Collected data entries:
:::::

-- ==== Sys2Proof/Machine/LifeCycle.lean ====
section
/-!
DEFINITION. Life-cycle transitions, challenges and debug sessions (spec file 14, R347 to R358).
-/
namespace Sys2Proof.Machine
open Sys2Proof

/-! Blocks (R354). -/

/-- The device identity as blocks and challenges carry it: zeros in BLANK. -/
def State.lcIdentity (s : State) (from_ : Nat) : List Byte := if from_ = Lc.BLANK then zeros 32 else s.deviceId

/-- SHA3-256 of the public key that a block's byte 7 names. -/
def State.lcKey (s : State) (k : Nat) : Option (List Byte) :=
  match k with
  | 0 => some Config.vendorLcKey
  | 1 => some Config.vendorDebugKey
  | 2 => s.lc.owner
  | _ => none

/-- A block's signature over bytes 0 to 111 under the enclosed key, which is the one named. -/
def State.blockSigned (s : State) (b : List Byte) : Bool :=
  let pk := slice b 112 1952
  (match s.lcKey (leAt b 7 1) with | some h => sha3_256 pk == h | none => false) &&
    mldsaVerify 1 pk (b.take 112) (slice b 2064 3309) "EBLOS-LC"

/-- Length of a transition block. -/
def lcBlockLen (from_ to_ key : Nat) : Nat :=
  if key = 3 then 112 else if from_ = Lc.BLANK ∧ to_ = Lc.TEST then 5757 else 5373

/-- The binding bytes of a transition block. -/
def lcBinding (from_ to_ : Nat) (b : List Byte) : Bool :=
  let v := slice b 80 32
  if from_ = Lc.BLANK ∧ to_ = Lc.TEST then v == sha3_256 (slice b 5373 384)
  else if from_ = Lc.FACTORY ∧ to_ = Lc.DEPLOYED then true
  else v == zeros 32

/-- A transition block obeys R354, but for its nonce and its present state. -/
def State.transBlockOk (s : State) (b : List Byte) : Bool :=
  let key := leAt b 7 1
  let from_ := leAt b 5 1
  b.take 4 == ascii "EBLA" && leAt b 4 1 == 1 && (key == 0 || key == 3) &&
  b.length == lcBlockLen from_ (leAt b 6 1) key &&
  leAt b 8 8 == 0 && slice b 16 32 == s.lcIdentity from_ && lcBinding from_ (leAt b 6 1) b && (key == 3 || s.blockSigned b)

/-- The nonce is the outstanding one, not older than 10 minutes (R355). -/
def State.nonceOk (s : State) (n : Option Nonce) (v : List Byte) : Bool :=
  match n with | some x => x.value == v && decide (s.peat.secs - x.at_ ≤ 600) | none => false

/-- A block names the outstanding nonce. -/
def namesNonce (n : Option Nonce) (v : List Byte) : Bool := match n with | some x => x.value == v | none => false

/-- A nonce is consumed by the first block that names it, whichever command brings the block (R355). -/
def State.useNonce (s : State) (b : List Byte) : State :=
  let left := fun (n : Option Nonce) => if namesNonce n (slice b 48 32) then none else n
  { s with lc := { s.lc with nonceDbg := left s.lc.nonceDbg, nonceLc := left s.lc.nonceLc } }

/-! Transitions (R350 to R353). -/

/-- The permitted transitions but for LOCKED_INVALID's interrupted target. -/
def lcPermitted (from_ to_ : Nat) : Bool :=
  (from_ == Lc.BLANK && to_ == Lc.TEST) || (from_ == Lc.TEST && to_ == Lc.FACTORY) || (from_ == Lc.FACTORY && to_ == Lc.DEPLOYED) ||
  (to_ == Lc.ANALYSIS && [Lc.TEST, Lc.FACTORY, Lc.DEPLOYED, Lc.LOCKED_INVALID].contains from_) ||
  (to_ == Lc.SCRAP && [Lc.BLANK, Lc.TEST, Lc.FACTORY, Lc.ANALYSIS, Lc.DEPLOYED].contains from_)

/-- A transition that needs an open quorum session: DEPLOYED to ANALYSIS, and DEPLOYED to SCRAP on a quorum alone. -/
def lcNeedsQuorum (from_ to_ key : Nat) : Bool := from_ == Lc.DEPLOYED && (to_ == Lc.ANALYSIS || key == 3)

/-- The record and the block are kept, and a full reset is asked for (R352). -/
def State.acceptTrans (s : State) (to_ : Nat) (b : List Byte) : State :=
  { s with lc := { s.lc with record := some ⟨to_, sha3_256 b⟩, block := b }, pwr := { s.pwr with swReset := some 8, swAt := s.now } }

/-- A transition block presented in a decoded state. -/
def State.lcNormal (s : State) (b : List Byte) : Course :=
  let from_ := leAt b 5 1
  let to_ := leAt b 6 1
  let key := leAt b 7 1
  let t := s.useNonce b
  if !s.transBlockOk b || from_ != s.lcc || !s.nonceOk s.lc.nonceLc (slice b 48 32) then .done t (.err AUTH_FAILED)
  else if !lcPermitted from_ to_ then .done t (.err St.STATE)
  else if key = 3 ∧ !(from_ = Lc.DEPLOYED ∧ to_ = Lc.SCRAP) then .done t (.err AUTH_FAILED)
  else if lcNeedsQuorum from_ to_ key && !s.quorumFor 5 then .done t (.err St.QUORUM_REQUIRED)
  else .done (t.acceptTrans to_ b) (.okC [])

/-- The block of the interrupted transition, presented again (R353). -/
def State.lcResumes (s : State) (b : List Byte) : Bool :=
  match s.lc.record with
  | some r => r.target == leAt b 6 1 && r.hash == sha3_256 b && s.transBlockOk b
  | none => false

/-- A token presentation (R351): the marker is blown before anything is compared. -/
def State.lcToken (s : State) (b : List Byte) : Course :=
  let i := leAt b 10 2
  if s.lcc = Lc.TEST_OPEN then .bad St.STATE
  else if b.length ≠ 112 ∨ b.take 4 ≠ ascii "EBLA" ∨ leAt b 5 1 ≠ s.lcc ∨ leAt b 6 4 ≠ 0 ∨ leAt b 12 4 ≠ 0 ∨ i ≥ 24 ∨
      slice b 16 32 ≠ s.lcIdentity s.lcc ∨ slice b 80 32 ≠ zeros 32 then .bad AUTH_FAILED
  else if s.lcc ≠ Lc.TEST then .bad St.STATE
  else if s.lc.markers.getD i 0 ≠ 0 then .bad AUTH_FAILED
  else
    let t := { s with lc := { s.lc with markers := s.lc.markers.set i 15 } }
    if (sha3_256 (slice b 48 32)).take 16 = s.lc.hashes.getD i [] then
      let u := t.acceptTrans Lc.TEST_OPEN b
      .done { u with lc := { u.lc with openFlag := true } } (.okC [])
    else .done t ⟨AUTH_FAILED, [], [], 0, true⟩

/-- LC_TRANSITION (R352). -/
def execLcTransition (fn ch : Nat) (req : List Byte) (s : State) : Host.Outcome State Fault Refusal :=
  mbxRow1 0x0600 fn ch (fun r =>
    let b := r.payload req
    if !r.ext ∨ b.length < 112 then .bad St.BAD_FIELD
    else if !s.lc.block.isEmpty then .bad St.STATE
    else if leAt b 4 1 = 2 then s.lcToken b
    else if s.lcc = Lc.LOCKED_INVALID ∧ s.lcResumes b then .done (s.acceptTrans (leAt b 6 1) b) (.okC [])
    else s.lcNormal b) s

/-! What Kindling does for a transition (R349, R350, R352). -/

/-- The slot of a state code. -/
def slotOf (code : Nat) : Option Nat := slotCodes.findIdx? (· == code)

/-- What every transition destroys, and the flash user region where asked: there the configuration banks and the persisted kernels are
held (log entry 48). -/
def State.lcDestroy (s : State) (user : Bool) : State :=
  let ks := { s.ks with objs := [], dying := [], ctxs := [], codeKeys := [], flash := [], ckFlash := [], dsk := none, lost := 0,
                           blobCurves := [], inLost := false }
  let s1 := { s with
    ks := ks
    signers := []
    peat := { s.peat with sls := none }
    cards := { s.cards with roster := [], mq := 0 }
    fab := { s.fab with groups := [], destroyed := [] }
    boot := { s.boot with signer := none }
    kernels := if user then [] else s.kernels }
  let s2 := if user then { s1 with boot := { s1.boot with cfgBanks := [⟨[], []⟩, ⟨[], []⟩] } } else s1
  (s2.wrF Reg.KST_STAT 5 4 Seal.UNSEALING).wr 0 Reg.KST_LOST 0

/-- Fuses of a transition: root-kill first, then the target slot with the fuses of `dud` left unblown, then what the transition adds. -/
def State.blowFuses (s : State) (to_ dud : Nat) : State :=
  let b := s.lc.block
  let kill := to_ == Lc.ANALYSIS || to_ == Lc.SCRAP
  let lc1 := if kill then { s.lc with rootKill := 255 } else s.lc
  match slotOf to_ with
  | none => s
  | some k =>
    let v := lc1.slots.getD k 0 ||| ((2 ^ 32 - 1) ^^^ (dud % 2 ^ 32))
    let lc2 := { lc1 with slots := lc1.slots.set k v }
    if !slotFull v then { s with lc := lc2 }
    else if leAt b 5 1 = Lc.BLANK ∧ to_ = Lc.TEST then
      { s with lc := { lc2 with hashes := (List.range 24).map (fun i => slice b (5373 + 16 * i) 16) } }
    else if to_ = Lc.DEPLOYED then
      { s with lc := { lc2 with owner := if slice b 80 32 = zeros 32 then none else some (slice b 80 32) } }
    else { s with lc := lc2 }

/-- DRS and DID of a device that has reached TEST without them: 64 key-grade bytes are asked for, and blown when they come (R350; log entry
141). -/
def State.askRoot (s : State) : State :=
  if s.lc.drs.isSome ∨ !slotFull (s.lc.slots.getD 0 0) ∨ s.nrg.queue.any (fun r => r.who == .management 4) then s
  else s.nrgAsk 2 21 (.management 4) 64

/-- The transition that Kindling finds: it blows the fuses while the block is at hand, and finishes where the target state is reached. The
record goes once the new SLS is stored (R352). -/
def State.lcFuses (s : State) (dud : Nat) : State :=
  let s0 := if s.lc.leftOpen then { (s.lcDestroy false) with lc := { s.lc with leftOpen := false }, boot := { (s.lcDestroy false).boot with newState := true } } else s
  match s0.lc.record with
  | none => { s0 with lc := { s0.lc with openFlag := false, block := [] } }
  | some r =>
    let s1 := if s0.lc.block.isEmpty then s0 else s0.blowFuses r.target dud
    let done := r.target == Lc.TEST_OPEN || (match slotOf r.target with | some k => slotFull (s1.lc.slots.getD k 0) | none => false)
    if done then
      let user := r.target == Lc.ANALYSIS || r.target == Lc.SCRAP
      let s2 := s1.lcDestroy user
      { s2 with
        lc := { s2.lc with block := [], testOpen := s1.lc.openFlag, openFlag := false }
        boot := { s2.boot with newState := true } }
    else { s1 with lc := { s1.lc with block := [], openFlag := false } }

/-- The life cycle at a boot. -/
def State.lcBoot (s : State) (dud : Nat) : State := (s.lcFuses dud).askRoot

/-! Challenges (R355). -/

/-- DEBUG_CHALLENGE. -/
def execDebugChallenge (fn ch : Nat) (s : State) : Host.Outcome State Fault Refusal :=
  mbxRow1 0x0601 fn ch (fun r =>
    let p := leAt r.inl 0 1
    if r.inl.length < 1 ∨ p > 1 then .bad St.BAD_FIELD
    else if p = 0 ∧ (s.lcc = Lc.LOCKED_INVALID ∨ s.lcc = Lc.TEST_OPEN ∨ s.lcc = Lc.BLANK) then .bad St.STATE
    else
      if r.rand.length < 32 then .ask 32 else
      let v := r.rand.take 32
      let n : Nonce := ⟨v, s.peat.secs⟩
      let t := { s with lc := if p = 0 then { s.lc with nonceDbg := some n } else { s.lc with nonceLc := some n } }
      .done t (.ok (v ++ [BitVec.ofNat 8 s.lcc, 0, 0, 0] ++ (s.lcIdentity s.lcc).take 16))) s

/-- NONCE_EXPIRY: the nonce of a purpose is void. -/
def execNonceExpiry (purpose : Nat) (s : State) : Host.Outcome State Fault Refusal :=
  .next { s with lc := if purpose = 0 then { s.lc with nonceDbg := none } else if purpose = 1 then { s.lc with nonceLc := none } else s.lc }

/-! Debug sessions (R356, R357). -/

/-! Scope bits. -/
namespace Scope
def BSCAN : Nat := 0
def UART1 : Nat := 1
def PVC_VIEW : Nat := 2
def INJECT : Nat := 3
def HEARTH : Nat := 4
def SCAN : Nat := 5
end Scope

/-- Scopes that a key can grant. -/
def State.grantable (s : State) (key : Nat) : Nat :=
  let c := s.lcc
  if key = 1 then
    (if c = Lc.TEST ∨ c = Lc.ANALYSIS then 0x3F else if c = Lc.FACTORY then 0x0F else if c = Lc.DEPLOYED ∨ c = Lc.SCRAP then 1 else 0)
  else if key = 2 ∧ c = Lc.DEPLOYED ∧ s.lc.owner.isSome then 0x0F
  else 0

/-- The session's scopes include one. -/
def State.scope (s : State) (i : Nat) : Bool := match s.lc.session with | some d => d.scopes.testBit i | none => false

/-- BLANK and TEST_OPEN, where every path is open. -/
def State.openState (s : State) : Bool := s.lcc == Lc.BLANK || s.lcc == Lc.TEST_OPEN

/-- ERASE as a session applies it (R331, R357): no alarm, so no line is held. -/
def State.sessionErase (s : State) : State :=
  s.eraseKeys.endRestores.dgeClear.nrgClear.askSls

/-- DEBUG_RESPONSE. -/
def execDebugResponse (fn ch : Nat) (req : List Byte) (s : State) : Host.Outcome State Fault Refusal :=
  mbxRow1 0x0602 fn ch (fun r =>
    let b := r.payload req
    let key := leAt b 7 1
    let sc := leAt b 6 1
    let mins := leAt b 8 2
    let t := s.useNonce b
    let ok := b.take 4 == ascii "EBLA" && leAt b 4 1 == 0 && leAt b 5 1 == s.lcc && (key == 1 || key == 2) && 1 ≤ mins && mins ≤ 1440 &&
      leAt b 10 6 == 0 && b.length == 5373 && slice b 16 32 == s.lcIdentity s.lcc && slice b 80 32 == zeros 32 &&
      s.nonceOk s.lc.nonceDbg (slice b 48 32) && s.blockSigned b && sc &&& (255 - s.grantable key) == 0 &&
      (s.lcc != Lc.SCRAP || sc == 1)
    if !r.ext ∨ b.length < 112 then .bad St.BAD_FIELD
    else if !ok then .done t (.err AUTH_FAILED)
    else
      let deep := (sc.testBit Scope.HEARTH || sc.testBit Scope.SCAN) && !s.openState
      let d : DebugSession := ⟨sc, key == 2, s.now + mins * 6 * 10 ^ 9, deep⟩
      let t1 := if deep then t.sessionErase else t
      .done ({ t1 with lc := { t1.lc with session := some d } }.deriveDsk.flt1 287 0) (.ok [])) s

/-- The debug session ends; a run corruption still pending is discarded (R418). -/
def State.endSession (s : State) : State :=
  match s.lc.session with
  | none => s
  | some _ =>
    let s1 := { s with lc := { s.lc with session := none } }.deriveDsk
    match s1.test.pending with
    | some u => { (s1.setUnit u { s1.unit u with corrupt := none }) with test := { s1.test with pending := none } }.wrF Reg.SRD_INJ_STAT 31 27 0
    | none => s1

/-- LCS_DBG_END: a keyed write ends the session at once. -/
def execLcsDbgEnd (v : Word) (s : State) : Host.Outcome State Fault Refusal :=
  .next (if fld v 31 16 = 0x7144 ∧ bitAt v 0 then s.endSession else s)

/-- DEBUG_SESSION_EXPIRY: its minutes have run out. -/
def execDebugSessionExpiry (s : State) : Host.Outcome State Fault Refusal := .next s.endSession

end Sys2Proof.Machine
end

:::::

### Exercise brief
Copy out each line of the entries where the word "SCRAP" is found.

### Exercise result
  (to_ == Lc.SCRAP && [Lc.BLANK, Lc.TEST, Lc.FACTORY, Lc.ANALYSIS, Lc.DEPLOYED].contains from_)
/-- A transition that needs an open quorum session: DEPLOYED to ANALYSIS, and DEPLOYED to SCRAP on a quorum alone. -/
  else if key = 3 ∧ !(from_ = Lc.DEPLOYED ∧ to_ = Lc.SCRAP) then .done t (.err AUTH_FAILED)
  let kill := to_ == Lc.ANALYSIS || to_ == Lc.SCRAP
      let user := r.target == Lc.ANALYSIS || r.target == Lc.SCRAP
    (if c = Lc.TEST ∨ c = Lc.ANALYSIS then 0x3F else if c = Lc.FACTORY then 0x0F else if c = Lc.DEPLOYED ∨ c = Lc.SCRAP then 1 else 0)
      (s.lcc != Lc.SCRAP || sc == 1)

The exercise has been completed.